As you go further up the pyramid, tests get more expensive in every dimension: they are slower (and are run less frequently as a result), more expensive to debug and maintain, and maybe a bit flaky, though you should still de-flakify these tests as much as is practical.

The key is to push tests as far down the pyramid as possible. Never test something in an E2E test if it can be meaningfully tested in a unit test. For example, a regression test for a database date/time serialization bug should run against a real database. Meanwhile, a test verifying that an HTTP service returns the correct response code in a specific situation can run against mocks.

1 https://martinfowler.com/articles/practical-test-pyramid.htm... (holy crap that is a mountain of text, but the diagram is near the top)

commandlinefan · on Sept 24, 2021

> Contract tests allow us to describe the interactions between our services through expectations to be met by their inputs and outputs.

If you say so, and I wish you luck but... I've seen that tried many, many times and never seen it actually work out in practice.
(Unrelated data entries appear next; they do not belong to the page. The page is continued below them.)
theorem keepLoading_keeps (x0) (x1 : State) : Keeps [.out, .reach] x1 (keepLoading x0 x1).1 := by
  unfold keepLoading
  try dsimp only
  repeat' first
    | ((with_reducible intro _ _); dsimp only)
    | ((with_reducible intro _); dsimp only)
    | (with_reducible intro _)
    | with_reducible exact Keeps.refl _ _
    | with_reducible assumption
    | ((with_reducible apply Keeps.step (State.modRch_keeps _ _ _ )); exact rfl)
    | ((with_reducible apply Keeps.step (State.emit_keeps _ _ )); exact rfl)
    | with_reducible apply Keeps.foldl
    | with_reducible apply Keeps.foldl_fst
    | split

theorem psdStep_keeps (x0) (x1 : State) : Keeps [.reach] x1 (psdStep x0 x1) := by
  unfold psdStep
  try dsimp only
  repeat' first
    | ((with_reducible intro _ _); dsimp only)
    | ((with_reducible intro _); dsimp only)
    | (with_reducible intro _)
    | with_reducible exact Keeps.refl _ _
    | with_reducible assumption
    | ((with_reducible apply Keeps.step (State.setRch_keeps _ _ _ )); exact rfl)
    | with_reducible apply Keeps.foldl
    | with_reducible apply Keeps.foldl_fst
    | split

theorem execReachFeq_keeps (x0) (x1) (x2) (x3) (x4 : State) : ∃ t, execReachFeq x0 x1 x2 x3 x4 = .next t ∧ Keeps [.reach] x4 t := by
  unfold execReachFeq
  refine ⟨_, rfl, ?_⟩
  try dsimp only
  repeat' first
    | ((with_reducible intro _ _); dsimp only)
    | ((with_reducible intro _); dsimp only)
    | (with_reducible intro _)
    | with_reducible exact Keeps.refl _ _
    | with_reducible assumption
    | ((with_reducible apply Keeps.step (State.modRch_keeps _ _ _ )); exact rfl)
    | with_reducible apply Keeps.foldl
    | with_reducible apply Keeps.foldl_fst
    | split

theorem countWord_keeps (x0) (x1 : State) (x2) : Keeps [.regs, .mons] x1 (countWord x0 x1 x2) := by
  unfold countWord
  try dsimp only
  repeat' first
    | with_reducible exact Keeps.refl _ _
    | ((with_reducible apply Keeps.step (countDecoded_keeps _ _ _ _ )); exact rfl)
    | ((with_reducible apply Keeps.step (countFailed_keeps _ _ _ )); exact rfl)
    | split

theorem execReachSymbol_keeps (x0) (x1) (x2) (x3) (x4) (x5 : State) : ∃ t, execReachSymbol x0 x1 x2 x3 x4 x5 = .next t ∧ Keeps [.regs, .logs, .out, .perf, .chain, .messages, .signing, .links, .trips, .pins, .reach, .mons, .sides, .sram, .dma] x5 t := by
  unfold execReachSymbol
  refine ⟨_, rfl, ?_⟩
  try dsimp only
  repeat' first
    | ((with_reducible intro _ _); dsimp only)
    | ((with_reducible intro _); dsimp only)
    | (with_reducible intro _)
    | with_reducible exact Keeps.refl _ _
    | with_reducible assumption
    | ((with_reducible apply Keeps.step (applyDue_keeps _ _ )); exact rfl)
    | ((with_reducible apply Keeps.step (judgeSlot_keeps _ _ _ )); exact rfl)
    | ((with_reducible apply Keeps.step (countWord_keeps _ _ _ )); exact rfl)
    | ((with_reducible apply Keeps.step (deliver_keeps _ _ _ _ )); exact rfl)
    | ((with_reducible apply Keeps.step (State.modRch_keeps _ _ _ )); exact rfl)
    | with_reducible apply Keeps.foldl
    | with_reducible apply Keeps.foldl_fst
    | split

theorem execBitSwapRequest_keeps (x0) (x1) (x2) (x3 : State) : ∃ t, execBitSwapRequest x0 x1 x2 x3 = .next t ∧ Keeps [.out, .reach] x3 t := by
  unfold execBitSwapRequest
  refine ⟨_, rfl, ?_⟩
  try dsimp only
  repeat' first
    | ((with_reducible intro _ _); dsimp only)
    | ((with_reducible intro _); dsimp only)
    | (with_reducible intro _)
    | with_reducible exact Keeps.refl _ _
    | with_reducible assumption
    | ((with_reducible apply Keeps.step (State.modRch_keeps _ _ _ )); exact rfl)
    | ((with_reducible apply Keeps.step (State.emit_keeps _ _ )); exact rfl)
    | with_reducible apply Keeps.foldl
    | with_reducible apply Keeps.foldl_fst
    | split

theorem execArm_keeps (x0) (x1) (x2 : State) : ∃ t, execArm x0 x1 x2 = .next t ∧ Keeps [.reach] x2 t := by
  unfold execArm
  refine ⟨_, rfl, ?_⟩
  try dsimp only
  repeat' first
    | ((with_reducible intro _ _); dsimp only)
    | ((with_reducible intro _); dsimp only)
    | (with_reducible intro _)
    | with_reducible exact Keeps.refl _ _
    | with_reducible assumption
    | ((with_reducible apply Keeps.step (State.modRch_keeps _ _ _ )); exact rfl)
    | with_reducible apply Keeps.foldl
    | with_reducible apply Keeps.foldl_fst
    | split
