/-- Settles O12: a word in the window is accepted by one lemma; any other is judged by its distance, each judgement by its own. -/
theorem tripSlotsAreJudged : Obligations.TripSlotsAreJudged := by
  unfold Obligations.TripSlotsAreJudged
  intro s n w t d ht flow locked none rx hd
  subst ht
  have distance : d = slotDistance w (s.trip n).rxSeq (s.trip n).rxCheck := hd
  have taken := slotTaken_writes n s
  have port := slotTaken_trip n s
  have still (f : Field) : (slotTaken n s).rd f = s.rd f := taken.rd f (by simp)
  refine ⟨judgeSlot n w s, rfl, ?_⟩
  cases outcome : s.hits n w with
  | true =>
    obtain ⟨armed, free, data, x, i, own, found⟩ := State.hits_some outcome
    have own' : ((slotTaken n s).trip n).sess = some x := port ▸ own
    obtain ⟨counted, wrong, cause, raised, receiver⟩ := (codeAccepted_accepted n.isLt 0 (by decide : 0 < 32) own').goodSlot n.isLt
    rw [← judgeSlot_hit flow locked none rx armed free data own found] at counted wrong cause raised receiver
    rw [still] at counted wrong
    rw [port] at receiver
    obtain ⟨y, session, moved⟩ := Option.map_eq_some_iff.mp receiver.window
    obtain ⟨base, entries⟩ := Prod.mk.inj moved
    refine ⟨receiver.seq, receiver.check, ?_⟩
    rintro hit rfl
    exact ⟨fun _ => ⟨counted, wrong, cause, raised, x, y, i, own, session, Sess.getElem?_of_find found, base, entries⟩,
      fun missed => absurd (missed.symm.trans outcome) Bool.false_ne_true,
      fun missed => absurd (missed.symm.trans outcome) Bool.false_ne_true,
      fun missed => absurd (missed.symm.trans outcome) Bool.false_ne_true⟩
  | false =>
    have none' : ((slotTaken n s).trip n).next = Option.none := port ▸ none
    rw [judgeSlot_miss flow locked none rx outcome, ← distance]
    have receiver := beatJudged_sameReceiver none' d w (s.trip n).armed
    rw [port] at receiver
    have before (words : List Nat) : Changes words [.trips] s (slotTaken n s) := (taken.mono (parts' := [.trips]) (List.nil_subset _) rfl).changes rfl
    refine ⟨receiver.seq, receiver.check, ?_⟩
    rintro hit rfl
    refine ⟨fun hit => absurd (hit.symm.trans outcome) Bool.false_ne_true.symm, fun _ near unsuspended => ?good, fun _ far => ?damaged,
      fun _ far armed => ?wrong⟩
    case good =>
      exact ((before _).mono (fun _ => id) rfl).trans (beatJudged_good n.isLt near none' (port ▸ unsuspended))
    case damaged =>
      rw [beatJudged_damaged far]
      exact ⟨damagedSlot_pair n _, by rw [damagedSlot_trip], (before _).trans ((damagedSlot_writes n _).changes rfl)⟩
    case wrong =>
      rw [armed, beatJudged_wrong far]
      exact ⟨(wrongSlot_counted n.isLt _).trans (by rw [still]), wrongSlot_run n _,
        ((before _).mono (fun _ => id) rfl).trans (wrongSlot_changes n.isLt _)⟩

end Sys2Proof.Machine
end

section
/-! SUPPORT. Slots that are sent, and codes that become ready (R108, R109, R113, R118, R120, R121). -/

namespace Sys2Proof.Machine

/-! ### The heartbeat word (R108) -/

/-- Five fields of 16, 16, 8, 8 and 16 bits are read back from the number they spell. -/
theorem slotFields_number {a b c d e v : Nat} (ha : a < 65536) (hb : b < 65536) (hc : c < 256) (hd : d < 256) (he : e < 65536)
    (hv : v = (((a * 65536 + b) * 256 + c) * 256 + d) * 65536 + e) :
    v / 281474976710656 % 65536 = a ∧ v / 4294967296 % 65536 = b ∧ v / 16777216 % 256 = c ∧ v / 65536 % 256 = d ∧ v % 65536 = e := by
  refine ⟨?_, ?_, ?_, ?_, ?_⟩ <;> omega

theorem slotNumber_horner (a b c d e : Nat) :
    a * 2 ^ 48 + b * 2 ^ 32 + c * 2 ^ 24 + d * 2 ^ 16 + e = (((a * 65536 + b) * 256 + c) * 256 + d) * 65536 + e := by
  omega

/-- A word spells seq, check, status, status_n and check_n. -/
def Spells (seq check : BitVec 16) (status : Nat) (w : BitVec 64) : Prop :=
  w.toNat = seq.toNat * 2 ^ 48 + check.toNat * 2 ^ 32 + status * 2 ^ 24 + (255 - status) * 2 ^ 16 + (~~~check).toNat

theorem spells_ofNat (seq check : BitVec 16) {status : Nat} (h : status < 256) : Spells seq check status
    (BitVec.ofNat 64 (seq.toNat * 2 ^ 48 + check.toNat * 2 ^ 32 + status * 2 ^ 24 + (255 - status) * 2 ^ 16 + (~~~check).toNat)) := by
  have hseq := seq.isLt
  have hcheck := check.isLt
  have hcheck_n := (~~~check).isLt
  rw [Spells, BitVec.toNat_ofNat]
  exact Nat.mod_eq_of_lt (by omega)

theorem Spells.fields {seq check : BitVec 16} {status : Nat} {w : BitVec 64} (spelt : Spells seq check status w) (h : status < 256) :
    w.extractLsb' 48 16 = seq ∧ w.extractLsb' 32 16 = check ∧ (w.extractLsb' 24 8).toNat = status ∧
      (w.extractLsb' 16 8).toNat = 255 - status ∧ w.extractLsb' 0 16 = ~~~check := by
  simp only [← BitVec.toNat_inj, BitVec.extractLsb'_toNat, Nat.shiftRight_eq_div_pow, Nat.reducePow, Nat.div_one]
  have hseq : seq.toNat < 65536 := seq.isLt
  have hcheck : check.toNat < 65536 := check.isLt
  have hcheck_n : (~~~check).toNat < 65536 := (~~~check).isLt
  exact slotFields_number hseq hcheck h (by omega) hcheck_n (spelt.trans (slotNumber_horner _ _ _ _ _))

/-- The tag a port sends. -/
def TripPort.sentTag (t : TripPort) : Nat :=
  match t.txSess with
  | some x => x.id % 32
  | none => 0

theorem TripPort.sentTag_lt (t : TripPort) : t.sentTag < 32 := by
  unfold TripPort.sentTag
  split
  · exact Nat.mod_lt _ (by decide)
  · decide

/-- The status byte of a heartbeat: armed, rx_lockout, trip_active, tag. -/
def beatStatus (t : TripPort) (lockout active : Bool) : Nat :=
  bitNat t.txSess.isSome * 128 + bitNat lockout * 64 + bitNat active * 32 + t.sentTag

/-- Its bits; the tag takes the low five. -/
theorem beatStatus_bits (t : TripPort) (lockout active : Bool) : beatStatus t lockout active < 256 ∧
    (beatStatus t lockout active).testBit 7 = t.txSess.isSome ∧ (beatStatus t lockout active).testBit 6 = lockout ∧
    (beatStatus t lockout active).testBit 5 = active ∧ beatStatus t lockout active % 32 = t.sentTag := by
  have low := t.sentTag_lt
  simp only [Nat.testBit_eq_decide_div_mod_eq, beatStatus]
  cases t.txSess.isSome <;> cases lockout <;> cases active <;>
    simp only [bitNat, decide_eq_true_eq, decide_eq_false_iff_not, Bool.false_eq_true, if_true, if_false] <;> omega

/-- What a heartbeat says. -/
structure IsHeartbeat (t : TripPort) (lockout active : Bool) (w : BitVec 64) : Prop where
  seq : w.extractLsb' 48 16 = t.txSeq
  check : w.extractLsb' 32 16 = t.txCheck
  status_n : w.extractLsb' 16 8 = ~~~(w.extractLsb' 24 8)
  check_n : w.extractLsb' 0 16 = ~~~t.txCheck
  armed : w.getLsbD 31 = t.txSess.isSome
  lockout : w.getLsbD 30 = lockout
  active : w.getLsbD 29 = active
  tag : (w.extractLsb' 24 5).toNat = t.sentTag

theorem Spells.isHeartbeat {t : TripPort} {lockout active : Bool} {w : BitVec 64}
    (spelt : Spells t.txSeq t.txCheck (beatStatus t lockout active) w) : IsHeartbeat t lockout active w := by
  obtain ⟨small, bit7, bit6, bit5, low⟩ := beatStatus_bits t lockout active
  obtain ⟨seq, check, status, inverse, check_n⟩ := spelt.fields small
  have bit (k : Nat) (hk : k < 8) : w.getLsbD (24 + k) = (beatStatus t lockout active).testBit k := by
    rw [← status, ← BitVec.getLsbD, BitVec.getLsbD_extractLsb']
    simp [hk]
  refine ⟨seq, check, ?_, check_n, (bit 7 (by decide)).trans bit7, (bit 6 (by decide)).trans bit6, (bit 5 (by decide)).trans bit5, ?_⟩
  · rw [← BitVec.toNat_inj, inverse, BitVec.toNat_not, status]
  · rw [← low, ← status]
    simp only [BitVec.extractLsb'_toNat]
    omega

theorem heartbeat_isHeartbeat (s : State) (n : Nat) :
    IsHeartbeat (s.trip n) (s.flag (TRIP.PORT_STATUS.lockout.nth n)) (s.tripActive n) (s.heartbeat n) :=
  (spells_ofNat _ _ (beatStatus_bits _ _ _).1).isHeartbeat

/-! ### One slot is sent (R107 to R109, R118) -/

/-- Without a burst a slot is a heartbeat. -/
theorem sendSlot_heartbeat {s : State} {n : Nat} (flow : s.framesFlow n = true) (still : (s.trip n).waiting = false)
    (idle : (s.trip n).burst = 0) :
    sendSlot n s = (s.emit (.tripSlot n (s.heartbeat n))).setTrip n { (s.trip n).sent with tagDue := false } := by
  simp only [sendSlot, flow, still, idle, Bool.not_true, Bool.false_and, Bool.false_eq_true, if_false, ne_eq, not_true_eq_false, decide_false]
  cases (s.trip n).txSess <;> rfl

/-- A port's trip state when a code of its burst has been sent under session `x`. -/
def TripPort.codeSent (t : TripPort) (x : Sess) : TripPort := ({ t with burst := t.burst - 1 }.setTx x.takeTx.2).sent

theorem sendSlot_code {s : State} {n : Nat} {x : Sess} (flow : s.framesFlow n = true) (still : (s.trip n).waiting = false)
    (burst : (s.trip n).burst ≠ 0) (armed : (s.trip n).armed = true) (data : s.fsm n = 6) (told : (s.trip n).tagDue = false)
    (own : (s.trip n).txSess = some x) :
    sendSlot n s = syncTrip n ((s.setTrip n ((s.trip n).codeSent x)).emit (.tripSlot n x.takeTx.1)) := by
  have data' : (s.fsm n == fsmData) = true := beq_iff_eq.mpr data
  simp only [sendSlot, flow, still, burst, armed, data', told, own, Bool.not_true, Bool.not_false, Bool.false_eq_true, if_false,
    ne_eq, not_false_eq_true, decide_true, Bool.and_true, TripPort.codeSent]

/-- Only the port's trip state and its session's registers change. -/
theorem sendSlot_code_port {s u : State} {n : Nat} {x : Sess} (hu : u = sendSlot n s) (flow : s.framesFlow n = true)
    (still : (s.trip n).waiting = false) (burst : (s.trip n).burst ≠ 0) (armed : (s.trip n).armed = true) (data : s.fsm n = 6)
    (told : (s.trip n).tagDue = false) (own : (s.trip n).txSess = some x) :
    u.out = s.out ++ [.tripSlot n x.takeTx.1] ∧ u.trip n = (s.trip n).codeSent x ∧ (∀ m, m ≠ n → u.trip m = s.trip m) ∧
      Changes (sessionWords n) [.trips] s u := by
  rw [hu, sendSlot_code flow still burst armed data told own]
  generalize (s.trip n).codeSent x = y
  have emitted := State.emit_keeps (s.setTrip n y) (.tripSlot n x.takeTx.1)
  refine ⟨((syncTrip_keeps n _).within .out rfl).trans rfl, ?_, fun m hm => ?_, ?_⟩
  · rw [syncTrip_trip, emitted.within.trip rfl, trip_setTrip, if_pos rfl]
  · rw [syncTrip_trip, emitted.within.trip rfl, trip_setTrip, if_neg hm]
  · exact (((writes_setTrip s n y (List.mem_singleton.mpr rfl)).trans (emitted.writes rfl rfl)).trans
      ((syncTrip_writes n _).mono (List.Subset.refl _) rfl)).changes rfl

theorem TripPort.setTx_txSess (t : TripPort) (x : Sess) : (t.setTx x).txSess = some x := by
  unfold TripPort.setTx TripPort.txSess
  cases t.txSwitched <;> simp

/-- A session to send under is no part of what the frame counts. -/
theorem TripPort.setTx_frame (t : TripPort) (x : Sess) :
    (t.setTx x).burst = t.burst ∧ (t.setTx x).txSeq = t.txSeq ∧ (t.setTx x).txCheck = t.txCheck := by
  unfold TripPort.setTx
  split <;> exact ⟨rfl, rfl, rfl⟩

/-! ### Codes that become ready (R113, R120, R121) -/

theorem tripCode_eq (key : BitVec 256) (fromInitiator : Bool) (k : Nat) : tripCode key fromInitiator k =
    (Config.sha3_512 (bytesBE 32 key.toNat ++ ascii (if fromInitiator then "SIRCOR-TRIP-I2R" else "SIRCOR-TRIP-R2I") ++ bytesBE 8 k)).extractLsb'
      448 64 := by
  rw [tripCode, BitVec.extractLsb', Nat.shiftRight_eq_div_pow]

/-- Window entries that are ready. -/
def TripPort.winReady (t : TripPort) : Nat :=
  match t.rxSess with
  | some x => x.window.length
  | none => 0

/-- PORT_STATUS follows the port's sessions. -/
theorem syncTrip_ready {n : Nat} (hn : n < 32) (s : State) :
    (syncTrip n s).rd (TRIP.PORT_STATUS.tx_ready.nth n) = (s.trip n).ready % 2 ^ 4 ∧
      (syncTrip n s).rd (TRIP.PORT_STATUS.win_ready.nth n) = (s.trip n).winReady % 2 ^ 5 := by
  have pairs (t : State) (v w : Nat) (f : Field) (hf : f.addr = 0x680200 + 4 * n) :
      ((t.setPair (TRIP.TX_K + 16 * n) (TRIP.TX_K_HI + 16 * n) v).setPair (TRIP.RX_BASE + 16 * n) (TRIP.RX_BASE_HI + 16 * n) w).rd f = t.rd f := by
    rw [State.rd, word_setPair_ne _ _ _ _ (by simp only [TRIP.RX_BASE]; omega) (by simp only [TRIP.RX_BASE_HI]; omega),
      word_setPair_ne _ _ _ _ (by simp only [TRIP.TX_K]; omega) (by simp only [TRIP.TX_K_HI]; omega), State.rd]
  unfold syncTrip
  dsimp only
  constructor
  · rw [pairs _ _ _ _ rfl]
    exact (rd_wr_apart _ (TRIP.PORT_STATUS.win_ready.nth n) _ _ (show 13 + 5 ≤ 32 by decide) (.inl (show 9 + 4 ≤ 13 by decide))).trans
      (rd_wr_same _ (TRIP.PORT_STATUS.tx_ready.nth n) _ (show 9 + 4 ≤ 32 by decide))
  · rw [pairs _ _ _ _ rfl]
    exact rd_wr_same _ (TRIP.PORT_STATUS.win_ready.nth n) _ (show 13 + 5 ≤ 32 by decide)
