-- ==== Sys2Proof/Machine/State.lean ====
section
/-! DEFINITION. The state of the system (10_state.md R10), the events the outside world may send it,
the reasons a step can stop, and the state after reset (R28). -/

namespace Sys2Proof.Machine

/-- The engine state that `STATUS` shows: exactly one of four (R12). -/
inductive Mode
  | idle
  | busy
  | done
  | error
deriving DecidableEq, Repr, Inhabited

/-- The error classes (30_encoding.md R73); `none` is code 0. -/
inductive ErrCode
  | none
  | invalidSource
  | kernelShape
  | degenerateKernel
  | configuration
deriving DecidableEq, Repr, Inhabited

/-- One event: whose move comes next (00_scope.md R4; 45_sequencer_commands.md R148). DESIGN CHOICE
(log 7): the outside world's moves, and the turns it leaves to the engine, are one list. -/
inductive Event
  /-- The engine performs its next operation. -/
  | engine
  /-- The host writes the 32-bit word `v` at byte offset `off` of `REG` (R45). -/
  | regWrite (off : Nat) (v : RegWord)
  /-- The host reads the 32-bit word at byte offset `off` of `REG` (R45). -/
  | regRead (off : Nat)
  /-- The host writes a byte of `IMEM` (R40). -/
  | imemWrite (addr : Nat) (v : Byte)
  /-- The host reads a byte of `IMEM` (R40). -/
  | imemRead (addr : Nat)
  /-- The host writes a halfword of `KMEM` (R40). -/
  | kmemWrite (addr : Nat) (v : Half)
  /-- The host reads a halfword of `KMEM` (R40). -/
  | kmemRead (addr : Nat)
  /-- The host reads a byte of `OMEM` (R40). -/
  | omemRead (addr : Nat)
  /-- The reset input (70_reset_and_hazards.md R175, R177). -/
  | reset
deriving DecidableEq, Repr

/-- Why the machine stops with a fault. -/
inductive Fault
  /-- `COLLECT` or `WRITE` at a coordinate outside the image, which the source calls undefined and a
  model must fault on (U1; 20_memory.md R47). No run reaches it (R99). Safe. -/
  | outsideImage
  /-- `KCHECK` met the end of the record taken from the generator before the last cell. No run
  reaches it: `KRESOLVE` takes a whole record (R109). Safe. -/
  | recordTooShort
  /-- A host access to an address beyond its address space (R40; log 17). Safe. -/
  | noSuchAddress
deriving DecidableEq, Repr

/-- Why a step has no meaning. -/
inductive Refusal
  /-- An instruction without a meaning yet (raised by a refused arm of exec only). Safe. -/
  | notModelled (mnemonic : String)
  /-- A host access to `IMEM` or `KMEM` while `BUSY = 1`, which the host must not make (R40, R51;
  U4: `refuse`; log 14). Safe. -/
  | inputAccessWhileBusy
  /-- A `REG` access at an offset that is not a multiple of 4 (R45; U9: `refuse`; log 15). Safe. -/
  | unalignedRegister
deriving DecidableEq, Repr

end Sys2Proof.Machine

namespace Sys2Proof.Machine

/-- The whole state (R10): the host-visible registers, the working registers, the memories, the
hidden output-valid condition, the `GEN` port, and the model's own record of the outside world. -/
structure State where
  /-- `STATUS.BUSY`, `DONE`, `ERROR` (R12). -/
  mode : Mode
  /-- The phase register, `STATUS.PHASE` (R19). -/
  phase : BitVec 3
  /-- `ERR_CODE` (R14). -/
  errCode : ErrCode
  /-- `ERR_X` (R15). -/
  errX : BitVec 16
  /-- `ERR_Y` (R15). -/
  errY : BitVec 16
  /-- `ERR_INFO` (R16). -/
  errInfo : BitVec 32
  /-- `IMG_W.W` (R17). -/
  imgW : BitVec 16
  /-- `IMG_H.H` (R17). -/
  imgH : BitVec 16
  /-- `KSIZE_DEFAULT.KSD` (R17). -/
  ksizeDefault : BitVec 8
  /-- The working registers (R18 to R26). -/
  work : Work
  /-- `IMEM` (R41): the bytes written. -/
  imem : List Host.Cell
  /-- `OMEM` (R42): the bytes with a specified value. -/
  omem : List Host.Cell
  /-- `KMEM` (R43): the halfwords written. -/
  kmem : List (Nat × Half)
  /-- Whether `OMEM` holds a valid result (R29). -/
  omemValid : Bool
  /-- An exchange is in progress on `GEN`: the Area record is sent, the answer is not in (R44). -/
  genOpen : Bool
  /-- The Area records sent on `GEN`, oldest first (R72, R108). -/
  genOut : List (List Half)
  /-- The generator's answers still to come, one for each exchange (R109, U5; log 8). -/
  genIn : List (List Half)
  /-- The events still to happen; when there is none the engine moves (log 7). -/
  inbox : List Event
  /-- What the last host read returned, zero-extended (R45). -/
  rdata : RegWord
  /-- How many free values have been drawn. The model's own (log 6). -/
  fresh : Nat
deriving DecidableEq, Repr

/-- The machine right after reset (R28). The working registers, the memories' contents and the
model's own fields are the model's choice (logs 1, 3, 4, 6). -/
def State.reset : State where
  mode := .idle
  phase := 0
  errCode := .none
  errX := 0
  errY := 0
  errInfo := 0
  imgW := 0
  imgH := 0
  ksizeDefault := Config.ksizeDefaultReset
  work := Work.reset
  imem := []
  omem := []
  kmem := []
  omemValid := false
  genOpen := false
  genOut := []
  genIn := []
  inbox := []
  rdata := 0
  fresh := 0

/-- What a step of this machine answers. -/
abbrev Answer := Host.Outcome State Fault Refusal

end Sys2Proof.Machine
end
It seems like it ought to be workable - there are only a finite number of ways that each service can be invoked after all - but if the goal of automated testing is to find problems before they become production problems, I've never seen "defined contracts" fulfill that goal.

anamexis · on Sept 24, 2021

> but if the goal of automated testing is to find problems before they become production problems, I've never seen "defined contracts" fulfill that goal

But, have you seen contract testing fail to catch problems that E2E tests did catch?

I think both of them end up tending to be regression tests a lot of the time.

makeitdouble · on Sept 24, 2021

A complicating factor is that teams usually start with E2E when it’s simple, and only move to other approaches when the systems have become way too complicated.

At that point I don’t know if there is any specific strategy that effectively catches a lot of bugs, short of sending to production and monitor the effect. At a company we just called those tests “sanity checks”, and the goal was just to make sure the most basic use cases would still work, and nothing more.

coryrc · on Sept 24, 2021

It says the majority of the problems caught in E2E were due to changed contacts, so it makes sense to have a dedicated test type for those errors. If the remaining caught bugs are few enough and their customers are willing to suffer occasional unavailability, just let them be caught in production and save that expense.

deterministic · on Sept 25, 2021

Agree. They are not testing the end-to-end contracts of how concurrent services interact. I predict it will end badly.

drewcoo · on Sept 24, 2021

E2E tests are required because no matter how well-defined your other tests are or how completely they've tested everything . . . you can't prove that they'd absolutely catch all the bugs.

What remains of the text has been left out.